Faut-il s'attendre à des bouleversements lors du prochain renouvellement sénatorial ?

Rien n'est jamais gagné. Je fais donc campagne pour éviter de mauvaises surprises. Il faut expliquer aux élus locaux notre action pour contrôler le gouvernement et les représenter. Beaucoup sont déconcertés par un exécutif qui avance à petit pas, sans boussole et sans majorité. Et puis, les Français sont perturbés par l'image dégradée de l'Assemblée nationale du fait de l'attitude de certains députés. Je crois que le Sénat est un pôle de stabilité dans notre République si ballotée en ce moment.

Les candidats « Horizons », le parti d'Édouard Philippe, peuvent-ils créer la surprise ?

Je ne crois pas à de grands bouleversements.

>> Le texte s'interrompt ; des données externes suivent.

/-- The level takes its value, and acts on the drain claims of the present dies alone (R22, R25). -/
theorem takeLevel_eq (s : State) :
    s.takeLevel =
      { s with
        drain := { s.drain with pressure := s.level }
        ports := Vector.ofFn fun d => { s.port d with drainClaim := leveledClaim s d (s.port d).drainClaim } } := by
  unfold State.takeLevel
  dsimp only
  by_cases he : s.level = s.drain.pressure
  · rw [if_pos he]
    have hl (d : DieId) : leveledClaim s d (s.port d).drainClaim = (s.port d).drainClaim := by
      unfold leveledClaim
      rw [he, if_neg (fun h => h.2.1 h.2.2), if_neg (fun h => h.2.2 h.2.1)]
    have hp : (Vector.ofFn fun d => { s.port d with drainClaim := leveledClaim s d (s.port d).drainClaim }) = s.ports :=
      vector4_ext fun d => by
        rw [Fin.getElem_fin, Vector.getElem_ofFn]
        simp only [Fin.eta]
        rw [hl]
        rfl
    rw [hp, he]
  · rw [if_neg he]
    generalize hx : s.setDrain { s.drain with pressure := s.level } = x
    have hxd : x = { s with drain := { s.drain with pressure := s.level } } := hx.symm
    have step := forDies_congr
      (P := fun t : State => t.table.entries = x.table.entries ∧ t.chan = x.chan ∧ t.reads = x.reads ∧
        t.drain.pressure = x.drain.pressure ∧ ∀ e, (t.port e).state = (x.port e).state)
      (fun d t => if t.present d then
          (if s.level = .none then t.withdrawSelection d else if s.drain.pressure = .none then t.select d else t) else t)
      (fun d t => t.setPort d { t.port d with drainClaim := leveledClaim s d (t.port d).drainClaim })
      (s := x) ⟨rfl, rfl, rfl, rfl, fun _ => rfl⟩ fun d t ht => by
        obtain ⟨h1, h2, h3, h4, h5⟩ := ht
        have hpr : t.present d = s.present d := by simp only [State.present, h2, hxd]
        refine ⟨?_, h1, h2, h3, h4, fun e => ?_⟩
        · unfold leveledClaim
          rw [hpr]
          by_cases k1 : s.present d = true
          · rw [if_pos k1]
            by_cases k2 : s.level = .none
            · rw [if_pos k2, if_pos ⟨k1, fun h => he (k2.trans h.symm), k2⟩]
              exact withdrawSelection_eq t d
            · rw [if_neg k2]
              by_cases k3 : s.drain.pressure = .none
              · rw [if_pos k3, if_neg (fun h => k2 h.2.2), if_pos ⟨k1, k3, k2⟩, select_eq,
                  selectedClaim_congr h1 h2 h3 h5 h4, hxd]
                rfl
              · rw [if_neg k3, if_neg (fun h => k2 h.2.2), if_neg (fun h => k3 h.2.1)]; exact (t.setPort_same d).symm
          · rw [if_neg k1, if_neg (fun h => k1 h.1), if_neg (fun h => k1 h.1)]; exact (t.setPort_same d).symm
        · rw [State.setPort_port]
          split
          · next k => subst k; exact h5 d
          · exact h5 e
    refine step.trans ?_
    rw [forDies_setPort (fun d p => { p with drainClaim := leveledClaim s d p.drainClaim }) x, hxd]
    rfl

theorem takeLevel_port (s : State) (d : DieId) :
    s.takeLevel.port d = { s.port d with drainClaim := leveledClaim s d (s.port d).drainClaim } := by
  rw [takeLevel_eq]
  simp [State.port]

/-! ### Grants -/

/-- What a grant makes of the entries (R14, R28). -/
theorem grant_entries (s : State) (d : DieId) (pick : Pick) :
    (s.grant d pick).table.entries = s.table.entries ∨
      ∃ c b, pick = .drain c b ∧ c.continuation = false ∧
        ∀ j, j ≠ c.entry → (s.grant d pick).entry j = s.entry j := by
  have same (i : Fin 32) : s.table.entries.set i (s.entry i) = s.table.entries := by
    ext k hk
    rw [Vector.getElem_set]
    split
    · next h => subst h; rfl
    · rfl
  cases pick with
  | drain c b =>
    by_cases hc : c.continuation = true
    · left
      simp only [State.grant, hc, if_true]
      exact same c.entry
    · right
      refine ⟨c, b, rfl, by simpa using hc, fun j hj => ?_⟩
      simp only [State.grant, hc, Bool.false_eq_true, if_false]
      rw [State.setEntry_entry, if_neg (Ne.symm hj)]
      rfl
  | channel op => exact .inl rfl
  | refresh => exact .inl rfl
  | recal => exact .inl rfl
  | temp => exact .inl rfl
  | read r => exact .inl rfl

theorem grant_reads (s : State) (d : DieId) (pick : Pick) :
    (s.grant d pick).reads.list.map ReadRecord.line = s.reads.list.map ReadRecord.line := by
  cases pick with
  | read r =>
    simp only [State.grant, State.setReads, List.map_map]
    congr 1
    funext x
    simp only [Function.comp_apply]
    split <;> rfl
  | _ => rfl

theorem grant_entryDie (s : State) (d : DieId) (pick : Pick) (h : (s.grant d pick).chan = s.chan) (j : Fin 32) :
    (s.grant d pick).entryDie j = s.entryDie j := by
  have hl : ((s.grant d pick).entry j).line = (s.entry j).line := by
    cases pick with
    | drain c b =>
      simp only [State.grant]
      rw [State.setEntry_entry]
      split
      · next k => subst k; split <;> rfl
      · rfl
    | _ => rfl
  unfold State.entryDie
  have : (s.grant d pick).dieIndex = s.dieIndex := by funext l; simp only [State.dieIndex, h]
  rw [this, hl]

theorem grant_drain (s : State) (d : DieId) (pick : Pick) : (s.grant d pick).drain = s.drain := by
  cases pick <;> rfl

theorem grant_port_other (s : State) {d e : DieId} (pick : Pick) (h : e ≠ d) : (s.grant e pick).port d = s.port d := by
  cases pick <;> simp [State.grant, State.fillSlot, State.setPort_port, h]

theorem retest_shape (s : State) (d : DieId) : s.retest d = s ∨ ∃ c, s.retest d = s.setCare d c := by
  unfold State.retest
  dsimp only
  split
  · exact .inl rfl
  · split <;> exact .inr ⟨_, rfl⟩

/-- What follows a grant at its die: the re-test, the unit's claims and a selection (R26, R27, R95). -/
theorem after_grant (s : State) (e : DieId) :
    ((s.retest e).keepCareClaims e).select e =
      { s with
        maint := (s.retest e).maint
        ports := s.ports.set e
          { s.port e with
            refreshClaim := (s.retest e).wantsRefresh e, recalClaim := (s.retest e).wantsRecal e
            tempClaim := (s.retest e).wantsTemp e, drainClaim := selectedClaim s e (s.port e).drainClaim } } := by
  have hm : s.retest e = { s with maint := (s.retest e).maint } := by
    rcases retest_shape s e with k | ⟨c, k⟩
    · rw [k]
    · rw [k]; rfl
  have hp : (s.retest e).ports = s.ports := retest_ports s e
  have hpe : (s.retest e).port e = s.port e := by simp only [State.port, hp]
  have hsel (old : Option DrainClaim) : selectedClaim ((s.retest e).keepCareClaims e) e old = selectedClaim s e old := by
    have hc : (s.retest e).chan = s.chan := (retest_internal s e).chan
    have ht : (s.retest e).table = s.table := by rw [hm]
    have hr : (s.retest e).reads = s.reads := by rw [hm]
    have hd : (s.retest e).drain = s.drain := by rw [hm]
    generalize s.retest e = x at hp hpe hc ht hr hd
    have k1 : (x.keepCareClaims e).table.entries = s.table.entries := by rw [← ht]; rfl
    have k2 : (x.keepCareClaims e).chan = s.chan := by rw [← hc]; rfl
    have k3 : (x.keepCareClaims e).reads = s.reads := by rw [← hr]; rfl
    have k4 : (x.keepCareClaims e).drain.pressure = s.drain.pressure := by rw [← hd]; rfl
    have k5 (d : DieId) : ((x.keepCareClaims e).port d).state = (s.port d).state := by
      unfold State.keepCareClaims
      rw [State.setPort_port]
      split
      · next k => subst k; rw [hpe]
      · simp only [State.port, hp]
    exact selectedClaim_congr k1 k2 k3 k5 k4 old
  rw [select_eq, hsel]
  simp only [State.setDrainClaim, State.keepCareClaims, State.setPort_port_self, hpe]
  generalize (s.retest e).wantsRefresh e = f
  generalize (s.retest e).wantsRecal e = g
  generalize (s.retest e).wantsTemp e = h
  rw [hm]
  simp only [State.setPort, Vector.set_set]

Édouard Philippe fera sûrement élire quelques sénateurs grâce à son tissu d'élus locaux. Nous verrons quel sera leur positionnement au Sénat.

Vous-même, vous êtes candidat à un nouveau mandat dans une assemblée où vous avez été élu pour la première fois en 1986. Qu'est-ce qui vous motive encore ?

Faire les choses avec la même passion qu'au premier jour. Je ne suis jamais autant heureux que lorsque je me retrouve à la table d'un conseil municipal. J'aime les campagnes, j'aime les gens. Mon baromètre politique, ce sont les 35.000 communes.

Ce sera donc le dernier mandat ?

Je n'en sais rien. Pour l'instant, j'ai le sentiment d'être utile, j'ai l'énergie, je veux servir.

Qui seraient vos invités rêvés (personnages morts ou vivants) dans un dîner parfait ?

Martin Luther King, ce personnage me fascine depuis mon adolescence. Et Jean Moulin, un parcours, un modèle, une passion pour la France. Une rue porte son nom à Rambouillet (ndlr, Gérard Larcher fut maire de la sous-préfecture des Yvelines pendant 28 ans) car il a été préfet d'Eure-et-Loir, le département voisin.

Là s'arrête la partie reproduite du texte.